BusyBox v1.32.0 (2020-09-24 13:17:53 PDT) hush - the humble shell
Enter 'help' for a list of built-in commands.

After applying this commit all I see is:

Invalid read at addr 0x0, size 8, region '(null)', reason: rejected

It looks like the rng-seed property is causing failures on older kernels.

Alistair

>
> Cc: Alistair Francis <alistair.francis@wdc.com>
> Signed-off-by: Jason A. Donenfeld <Jason@zx2c4.com>
> ---
>  hw/riscv/virt.c | 6 ++++++
>  1 file changed, 6 insertions(+)
>
> diff --git a/hw/riscv/virt.c b/hw/riscv/virt.c
> index bc424dd2f5..368a723bf6 100644
> --- a/hw/riscv/virt.c
> +++ b/hw/riscv/virt.c
> @@ -21,6 +21,7 @@
>  #include "qemu/osdep.h"
>  #include "qemu/units.h"
>  #include "qemu/error-report.h"
> +#include "qemu/guest-random.h"
>  #include "qapi/error.h"
>  #include "hw/boards.h"
>  #include "hw/loader.h"
> @@ -998,6 +999,7 @@ static void create_fdt(RISCVVirtState *s, const MemMapEntry *memmap,
>      MachineState *mc = MACHINE(s);
>      uint32_t phandle = 1, irq_mmio_phandle = 1, msi_pcie_phandle = 1;
>      uint32_t irq_pcie_phandle = 1, irq_virtio_phandle = 1;
> +    uint8_t rng_seed[32];
>
>      if (mc->dtb) {
>          mc->fdt = load_device_tree(mc->dtb, &s->fdt_size);
> @@ -1046,6 +1048,10 @@ update_bootargs:
>      if (cmdline && *cmdline) {
>          qemu_fdt_setprop_string(mc->fdt, "/chosen", "bootargs", cmdline);
>      }
> +
> +    /* Pass seed to RNG. */
> +    qemu_guest_getrandom_nofail(rng_seed, sizeof(rng_seed));
> +    qemu_fdt_setprop(mc->fdt, "/chosen", "rng-seed", rng_seed, sizeof(rng_seed));
>  }
>
>  static inline DeviceState *gpex_pcie_init(MemoryRegion *sys_mem,
> --
> 2.35.1
>
>
Jason A. Donenfeld July 5, 2022, 1:09 a.m. UTC | #6
Hi Alistair,

On Wed, Jun 29, 2022 at 4:09 AM Alistair Francis <alistair23@gmail.com> wrote:
> I have a Linux 5.8 test case that is failing due to this patch.
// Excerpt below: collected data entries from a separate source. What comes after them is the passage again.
-- ==== Sys2Proof/Certificates/Slice0/Obligations.lean ====
section
/-! DEFINITION. The statements about the block, one definition each; OBLIGATIONS.json names the rule of the spec each one
formalises. -/

open Sys2Proof Sys2Proof.Machine

/-! ### Command bytes -/

/-- R98: the decoder answers exactly the sixteen rows of the opcode map and rejects every other byte. -/
def Obligations.DecoderFollowsOpcodeMap : Prop :=
  ∀ (b : Byte) (i : Instr), decode b = .ok i ↔ (b, i) ∈
    ([(0x10, .caesarEnc), (0x11, .caesarDec), (0x20, .affineEnc), (0x21, .affineDec), (0x23, .affInv), (0x30, .otpEnc),
      (0x31, .otpDec), (0x32, .otpPrep), (0x33, .otpKeygen), (0x40, .pfEnc), (0x41, .pfDec), (0x42, .pfPrep),
      (0x43, .pfKeymx), (0x50, .feistelEnc), (0x51, .feistelDec), (0x52, .feistelPad)] : List (Byte × Instr))

/-- R90, R92: decoding the byte put together from a command's UNIT and FUNC gives the command back. -/
def Obligations.DecodeEncodeAgree : Prop :=
  ∀ i : Instr, decode (encode i) = .ok i ∧ (encode i).toNat = i.unit.toNat * 16 + i.func.toNat

/-! ### Steps -/

/-- R71: when BUSY is 1 and no host move comes first, the step is the completion step of the command OP names and nothing
else; otherwise it is the host's next move, or, when the host has none, no change (model's choice, logs 3, 4, 12). R63 to
R65, R101, R104, R106, R270: each move is the access of its name, rst the reset input, `wait` reads STATUS again while BUSY,
a directive concerns the source alone (logs 6, 18), and a read puts the value it answers before the earlier answers (log 3).
-/
def Obligations.StepRunsDecodedCommand : Prop :=
  (∀ (s : State) (i : Instr), s.busy = true → (s.delay = 0 ∨ s.script = []) → decode s.op = .ok i → step s = exec i s) ∧
  (∀ (s : State) (m : HostMove) (rest : List HostMove), (s.busy = false ∨ s.delay ≠ 0) → s.script = m :: rest →
    step s = .next (performMove m { s with script := rest, delay := s.delay - 1 })) ∧
  (∀ s : State, s.busy = false → s.script = [] → step s = .next s) ∧
  (∀ s : State,
    (∀ n v, performMove (.wr n v) s = hostWriteReg n v s) ∧ (∀ n, performMove (.rd n) s = hostReadReg n s) ∧
    (∀ sp i v, performMove (.wb sp i v) s = hostWriteBuf sp i v s) ∧
    (∀ sp i, performMove (.rb sp i) s = hostReadBuf sp i s) ∧ performMove .rst s = s.rst ∧
    (∀ sp i, performMove (.wbLast sp i) s = hostWriteBuf sp i (s.answers.headD 0) s) ∧
    (s.busy = true → performMove .wait s = { hostReadReg 1 s with script := HostMove.wait :: s.script }) ∧
    (s.busy = false → performMove .wait s = hostReadReg 1 s) ∧
    (∀ t, performMove (.rbs t) s = { s with rbs := { named := t, limit := none, asked := s.rbs.asked } }) ∧
    (∀ n, performMove (.rbsShort n) s = { s with rbs := { s.rbs with limit := some n } })) ∧
  (∀ s : State, (∀ n, (hostReadReg n s).answers = s.readReg n :: s.answers) ∧
    (∀ sp i, (hostReadBuf sp i s).answers = (s.readBuf sp i).setWidth 32 :: s.answers))

/-- R231: the completion step of an illegal byte raises IllegalCommand with the byte in EINFO and does nothing else. -/
def Obligations.IllegalByteOnlyRaises : Prop :=
  ∀ s : State, s.busy = true → (s.delay = 0 ∨ s.script = []) → (∀ i, decode s.op ≠ .ok i) →
    ∃ t, step s = .next t ∧ failed 1 (s.op.setWidth 16) t ∧ keepsAll s t ∧ t.script = s.script ∧ t.answers = s.answers ∧
      t.rbs = s.rbs

/-- No step from a state with an admissible CAP (R6) stops: there is always a next state. -/
def Obligations.EveryStepGoesOn : Prop :=
  ∀ s : State, s.admissible → ∃ t, step s = .next t

/-- R72, R291: a command in progress ends after at most as many host moves as the free delay allows (logs 4, 13). -/
def Obligations.BusyEnds : Prop :=
  ∀ s : State, s.admissible → s.busy = true →
    ∃ k t, k ≤ s.delay + 1 ∧ Host.Core.run Sys2Proof.core k s = .next t ∧ t.busy = false

/-! ### Caesar -/

/-- R13: the mapping of the 62 symbols and its inverse. -/
def Obligations.CaesarAlphabetIsInverse : Prop :=
  (∀ c : Byte,
    (0x30 ≤ c.toNat ∧ c.toNat ≤ 0x39 → ord62 c = some (c.toNat - 0x30)) ∧
    (0x41 ≤ c.toNat ∧ c.toNat ≤ 0x5A → ord62 c = some (c.toNat - 0x41 + 10)) ∧
    (0x61 ≤ c.toNat ∧ c.toNat ≤ 0x7A → ord62 c = some (c.toNat - 0x61 + 36)) ∧
    (c.toNat < 0x30 ∨ (0x39 < c.toNat ∧ c.toNat < 0x41) ∨ (0x5A < c.toNat ∧ c.toNat < 0x61) ∨ 0x7A < c.toNat →
      ord62 c = none)) ∧
  (∀ n : Nat, n ≤ 61 →
    (n ≤ 9 → (chr62 n).toNat = 0x30 + n) ∧ (10 ≤ n ∧ n ≤ 35 → (chr62 n).toNat = 0x41 + (n - 10)) ∧
    (36 ≤ n → (chr62 n).toNat = 0x61 + (n - 36))) ∧
  (∀ (c : Byte) (k : Nat), ord62 c = some k → chr62 k = c) ∧ (∀ n : Nat, n ≤ 61 → ord62 (chr62 n) = some n)
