-- ==== Sys2Proof/Laws/Ops.lean ====
section
/-! SUPPORT. The shared operations of the meanings: what each can answer, what it changes and what it leaves. -/

namespace Sys2Proof.Machine

/-! ### Frames are equivalences that compose -/

theorem keepsRegs_refl (rs : List Reg) (s : State) : keepsRegs rs s s := fun _ _ => rfl

theorem keepsBytes_refl (sps : List Space) (s : State) : keepsBytes sps s s := fun _ _ _ => rfl

theorem keepsRegs_trans {rs : List Reg} {s t u : State} (h : keepsRegs rs s t) (k : keepsRegs rs t u) : keepsRegs rs s u :=
  fun r hr => (k r hr).trans (h r hr)

theorem keepsBytes_trans {sps : List Space} {s t u : State} (h : keepsBytes sps s t) (k : keepsBytes sps t u) :
    keepsBytes sps s u :=
  fun sp hsp a => (k sp hsp a).trans (h sp hsp a)

theorem keepsInputs_trans {s t u : State} (h : keepsInputs s t) (k : keepsInputs t u) : keepsInputs s u :=
  ⟨keepsRegs_trans h.1 k.1, keepsBytes_trans h.2.1 k.2.1, k.2.2.1.trans h.2.2.1, k.2.2.2.trans h.2.2.2⟩

theorem keepsInputs_of {s t : State} (hop : t.op = s.op) (hie : t.ie = s.ie) (hin : t.inLen = s.inLen)
    (hsh : t.shift = s.shift) (hcap : t.capr = s.capr) (hib : t.ibuf = s.ibuf) (hsc : t.script = s.script)
    (han : t.answers = s.answers) : keepsInputs s t := by
  refine ⟨?_, ?_, hsc, han⟩
  · intro r hr
    fin_cases hr <;> simp [State.regValue, State.ctrl, hop, hie, hin, hsh, hcap]
  · intro sp hsp a
    fin_cases hsp
    simp [State.peek, hib]

/-! ### Bytes of the memories after the updates -/

theorem State.cap_eq (s : State) : s.cap = s.capr.toNat := rfl

/-- An admissible CAP, as arithmetic (00_scope.md R6). -/
theorem State.admissible_iff (s : State) : s.admissible ↔ s.cap % 8 = 0 ∧ 8 ≤ s.cap ∧ s.cap ≤ 65528 := by
  simp only [State.admissible, capOk, Bool.and_eq_true, decide_eq_true_eq, and_assoc]

@[simp] theorem State.peek_complete (s : State) (sp : Space) (a : Nat) : s.complete.peek sp a = s.peek sp a := by
  cases sp <;> rfl

theorem State.peek_raise_precise {e : Err} (h : e.precise = true) (s : State) (sp : Space) (a : Nat) :
    (s.raise e).peek sp a = s.peek sp a := by
  cases sp <;> simp [State.peek, State.obufByte, h]

theorem State.peek_raise {sp : Space} (h : sp ≠ .obuf) (e : Err) (s : State) (a : Nat) :
    (s.raise e).peek sp a = s.peek sp a := by
  cases sp <;> first | rfl | exact absurd rfl h

theorem State.peek_setOutput {sp : Space} (h : sp ≠ .obuf) (t : Text) (s : State) (a : Nat) :
    (s.setOutput t).peek sp a = s.peek sp a := by
  cases sp <;> first | rfl | exact absurd rfl h

/-- OBUF after a text command: the text, then free values (10_state.md R34, R35). -/
theorem State.obufByte_setOutput (t : Text) (s : State) (a : Nat) :
    (s.setOutput t).obufByte a = if a < t.length then t.getD a 0 else Config.freeByte s.tick a := by
  simp only [State.obufByte, State.setOutput_obufJunk, State.setOutput_obuf, Memory.read_ofText]
  by_cases h : a < t.length
  · rw [if_neg (by omega), if_pos h]
  · rw [if_pos (by omega), if_neg h]

theorem State.peek_latch (b : Byte) (s : State) (sp : Space) (a : Nat) : (s.latch b).peek sp a = s.peek sp a := by
  cases sp <;> rfl

theorem State.peek_answer (v : Word) (s : State) (sp : Space) (a : Nat) : (s.answer v).peek sp a = s.peek sp a := by
  cases sp <;> rfl

theorem State.peek_enqueue (ms : List HostMove) (s : State) (sp : Space) (a : Nat) :
    (s.enqueue ms).peek sp a = s.peek sp a := by
  cases sp <;> rfl

theorem State.peek_accept (b : Byte) (s : State) (sp : Space) (a : Nat) : (s.accept b).peek sp a = s.peek sp a := by
  cases sp <;> rfl

/-! ### Texts -/

@[simp] theorem State.length_slice (s : State) (sp : Space) (n : Nat) : (s.slice sp n).length = n := by simp [State.slice]

theorem State.getD_slice (s : State) (sp : Space) {n i : Nat} (h : i < n) : (s.slice sp n).getD i 0 = s.peek sp i := by
  simp [State.slice, h]

theorem State.slice_congr {s t : State} {sp sq : Space} {n : Nat} (h : ∀ i, i < n → s.peek sp i = t.peek sq i) :
    s.slice sp n = t.slice sq n := map_range_congr h

@[simp] theorem State.length_text (s : State) : s.text.length = s.inLen.toNat := by simp [State.text]

@[simp] theorem State.length_otpKey (s : State) : s.otpKey.length = s.inLen.toNat := by simp [State.otpKey]

@[simp] theorem State.length_schedule (s : State) : s.schedule.length = 32 := by simp [State.schedule, Config.rksSize]

@[simp] theorem State.length_matrix (s : State) : s.matrix.length = 25 := by simp [State.matrix, Config.kmSize]

/-- A text that fits OBUF has a length OUT_LEN can hold. -/
theorem State.toNat_length {s : State} {t : Text} (h : t.length ≤ s.cap) : (BitVec.ofNat 16 t.length).toNat = t.length := by
  have := s.capr.isLt
  simp only [State.cap_eq] at h
  rw [BitVec.toNat_ofNat, Nat.mod_eq_of_lt (by omega)]

/-- The output text after a text command is the text the command gave. -/
theorem State.outText_setOutput {t : Text} (h : t.length < 65536) (s : State) : (s.setOutput t).outText = t := by
  have hlen : (BitVec.ofNat 16 t.length).toNat = t.length := by
    rw [BitVec.toNat_ofNat, Nat.mod_eq_of_lt (by omega)]
  rw [State.outText, State.setOutput_outLen, hlen, State.slice]
  refine map_range_eq fun i hi => ?_
  rw [State.peek, State.obufByte_setOutput, if_pos hi]

@[simp] theorem State.outText_complete (s : State) : s.complete.outText = s.outText :=
  State.slice_congr fun _ _ => State.peek_complete s _ _

/-- KEYBUF after a key has been written: the key, then the old bytes (42_otp.md R154). -/
theorem State.peek_setKey (k : Text) (s : State) (a : Nat) :
    (s.setKey k).peek .keybuf a = if a < k.length then k.getD a 0 else s.peek .keybuf a := by
  simp only [State.peek, State.setKey_keybuf, Memory.read_writeText]
  simp

theorem State.otpKey_setKey {k : Text} {s : State} (h : k.length = s.inLen.toNat) : (s.setKey k).otpKey = k := by
  rw [State.otpKey, State.setKey_inLen, ← h, State.slice]
  exact map_range_eq fun i hi => by rw [State.peek_setKey, if_pos hi]

/-- RKS after a schedule has been written holds it (44_feistel.md R206). -/
theorem State.schedule_setSchedule {k : Text} (h : k.length = 32) (s : State) : (s.setSchedule k).schedule = k := by
  rw [State.schedule, Config.rksSize, ← h, State.slice]
  exact map_range_eq fun i _ => by rw [State.peek, State.setSchedule_rks, Memory.read_ofText]

/-- KM after a matrix has been written holds it (43_playfair.md R173). -/
theorem State.matrix_setMatrix {g : Text} (h : g.length = 25) (s : State) : (s.setMatrix g).matrix = g := by
  rw [State.matrix, Config.kmSize, ← h, State.slice]
  exact map_range_eq fun i _ => by rw [State.peek, State.setMatrix_km, Memory.read_ofText]

/-! ### The length check -/

theorem guardLength_of_le {s : State} (h : s.inLen.toNat ≤ s.cap) (k : Result) : guardLength s k = k :=
  if_neg (by omega)

theorem guardLength_of_lt {s : State} (h : s.cap < s.inLen.toNat) (k : Result) :
    guardLength s k = .next (s.raise (.length s.inLen)) :=
  if_pos h

/-- Everything the length check can do. -/
theorem guardLength_cases {s t : State} {k : Result} (h : guardLength s k = .next t) :
    (s.cap < s.inLen.toNat ∧ t = s.raise (.length s.inLen)) ∨ (s.inLen.toNat ≤ s.cap ∧ k = .next t) := by
  unfold guardLength at h
  split at h
  · exact .inl ⟨‹_›, by simpa using h.symm⟩
  · exact .inr ⟨by omega, h⟩

/-! ### The error step -/

/-- The error Length changes nothing but the flags, ECODE and EINFO (60_exceptions.md R242). -/
theorem lengthError_raise (s : State) : lengthError s (s.raise (.length s.inLen)) := by
  refine ⟨⟨rfl, rfl, rfl, rfl, rfl⟩, ?_, ?_⟩
  · intro r hr
    fin_cases hr <;> simp [State.regValue, State.ctrl, Err.precise]
  · intro sp _ a
    exact State.peek_raise_precise rfl s sp a

theorem failed_raise (e : Err) (s : State) : failed e.code e.info (s.raise e) := ⟨rfl, rfl, rfl, rfl, rfl⟩

theorem keepsInputs_raise (e : Err) (s : State) : keepsInputs s (s.raise e) :=
  keepsInputs_of rfl rfl rfl rfl rfl rfl rfl rfl

/-- What an error leaves unchanged besides the inputs (60_exceptions.md R242). -/
theorem keepsRest_raise (e : Err) (s : State) :
    keepsRegs [.inv] s (s.raise e) ∧ keepsBytes [.keybuf, .rks, .km] s (s.raise e) := by
  refine ⟨?_, ?_⟩
  · intro r hr
    fin_cases hr
    rfl
  · intro sp hsp a
    exact State.peek_raise (by rintro rfl; simp at hsp) e s a

/-! ### Completion -/

theorem completed_complete (s : State) : completed s s.complete := ⟨rfl, rfl, rfl, rfl, rfl⟩

theorem keepsInputs_complete (s : State) : keepsInputs s s.complete :=
  keepsInputs_of rfl rfl rfl rfl rfl rfl rfl rfl

theorem keepsInputs_setOutput (t : Text) (s : State) : keepsInputs s (s.setOutput t) :=
  keepsInputs_of rfl rfl rfl rfl rfl rfl rfl rfl

theorem guardOutput_of_le {n : Nat} {s : State} (h : n ≤ s.cap) (k : State) : guardOutput n s k = .next k := if_pos h

/-- Everything the output check can do when it answers a next state. -/
theorem guardOutput_cases {n : Nat} {s k t : State} (h : guardOutput n s k = .next t) : n ≤ s.cap ∧ t = k := by
  unfold guardOutput at h
  split at h
  · exact ⟨‹_›, by simpa using h.symm⟩
  · cases h

theorem emit_of_le {t : Text} {s : State} (h : t.length ≤ s.cap) : emit t s = .next (s.setOutput t).complete :=
  guardOutput_of_le h _

theorem emit_cases {t : Text} {s u : State} (h : emit t s = .next u) :
    t.length ≤ s.cap ∧ u = (s.setOutput t).complete :=
  guardOutput_cases h

/-- Everything a completion with an output text does: the text in OBUF[0..OUT_LEN), the flags, and the frame. -/
theorem emit_gives {t : Text} {s : State} (h : t.length ≤ s.cap) :
    gaveText t s (s.setOutput t).complete ∧ (s.setOutput t).complete.outLen.toNat = t.length ∧
      keepsInputs s (s.setOutput t).complete ∧ keepsRegs [.inv] s (s.setOutput t).complete ∧
      keepsBytes [.keybuf, .rks, .km] s (s.setOutput t).complete := by
  have hlt : t.length < 65536 := by
    have := s.capr.isLt
    simp only [State.cap_eq] at h
    omega
  refine ⟨⟨⟨rfl, rfl, rfl, rfl, rfl⟩, ?_⟩, ?_, ?_, ?_, ?_⟩
  · rw [State.outText_complete, State.outText_setOutput hlt]
  · exact State.toNat_length h
  · exact keepsInputs_trans (keepsInputs_setOutput t s) (keepsInputs_complete _)
  · intro r hr
    fin_cases hr
    rfl
  · intro sp hsp a
    rw [State.peek_complete]
    exact State.peek_setOutput (by rintro rfl; simp at hsp) t s a

end Sys2Proof.Machine
end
Before I started fixing things in random.c, there were a lot of early
boot bugs with the RNG in Linux. I backported the fixes for these to
all stable kernels. It's a bummer that risc-v got hit by these bugs,
but I think that's just the way things go unfortunately.

Jason
Jason A. Donenfeld July 7, 2022, 1:04 a.m. UTC | #7
Hey Alistair,

On Tue, Jul 05, 2022 at 03:09:09AM +0200, Jason A. Donenfeld wrote:
> Hi Alistair,
> 
> On Wed, Jun 29, 2022 at 4:09 AM Alistair Francis <alistair23@gmail.com> wrote:
> > I have a Linux 5.8 test case that is failing due to this patch.
> 
> Before I started fixing things in random.c, there were a lot of early
> boot bugs with the RNG in Linux. I backported the fixes for these to
> all stable kernels. It's a bummer that risc-v got hit by these bugs,
> but I think that's just the way things go unfortunately.
> 
> Jason
> 

By the way, I still can't find this in your github tree. I was hoping we
could get this in for 7.1.

As for your 5.8 issue, I've been trying to reproduce that to understand
more about it, but I'm unable to. I've been trying with
nommu_virt_defconfig using my patch ontop of qemu master. Maybe it's
possible in testing this out you were testing the wrong branch? Anyway,
it'd be nice to get this queued up...

Jason
Alistair Francis July 8, 2022, 7:59 a.m. UTC | #8
On Thu, Jul 7, 2022 at 11:04 AM Jason A. Donenfeld <Jason@zx2c4.com> wrote:
>
> Hey Alistair,
>
> On Tue, Jul 05, 2022 at 03:09:09AM +0200, Jason A. Donenfeld wrote:
> > Hi Alistair,
> >
> > On Wed, Jun 29, 2022 at 4:09 AM Alistair Francis <alistair23@gmail.com> wrote:
> > > I have a Linux 5.8 test case that is failing due to this patch.
> >
> > Before I started fixing things in random.c, there were a lot of early
> > boot bugs with the RNG in Linux. I backported the fixes for these to
> > all stable kernels. It's a bummer that risc-v got hit by these bugs,
> > but I think that's just the way things go unfortunately.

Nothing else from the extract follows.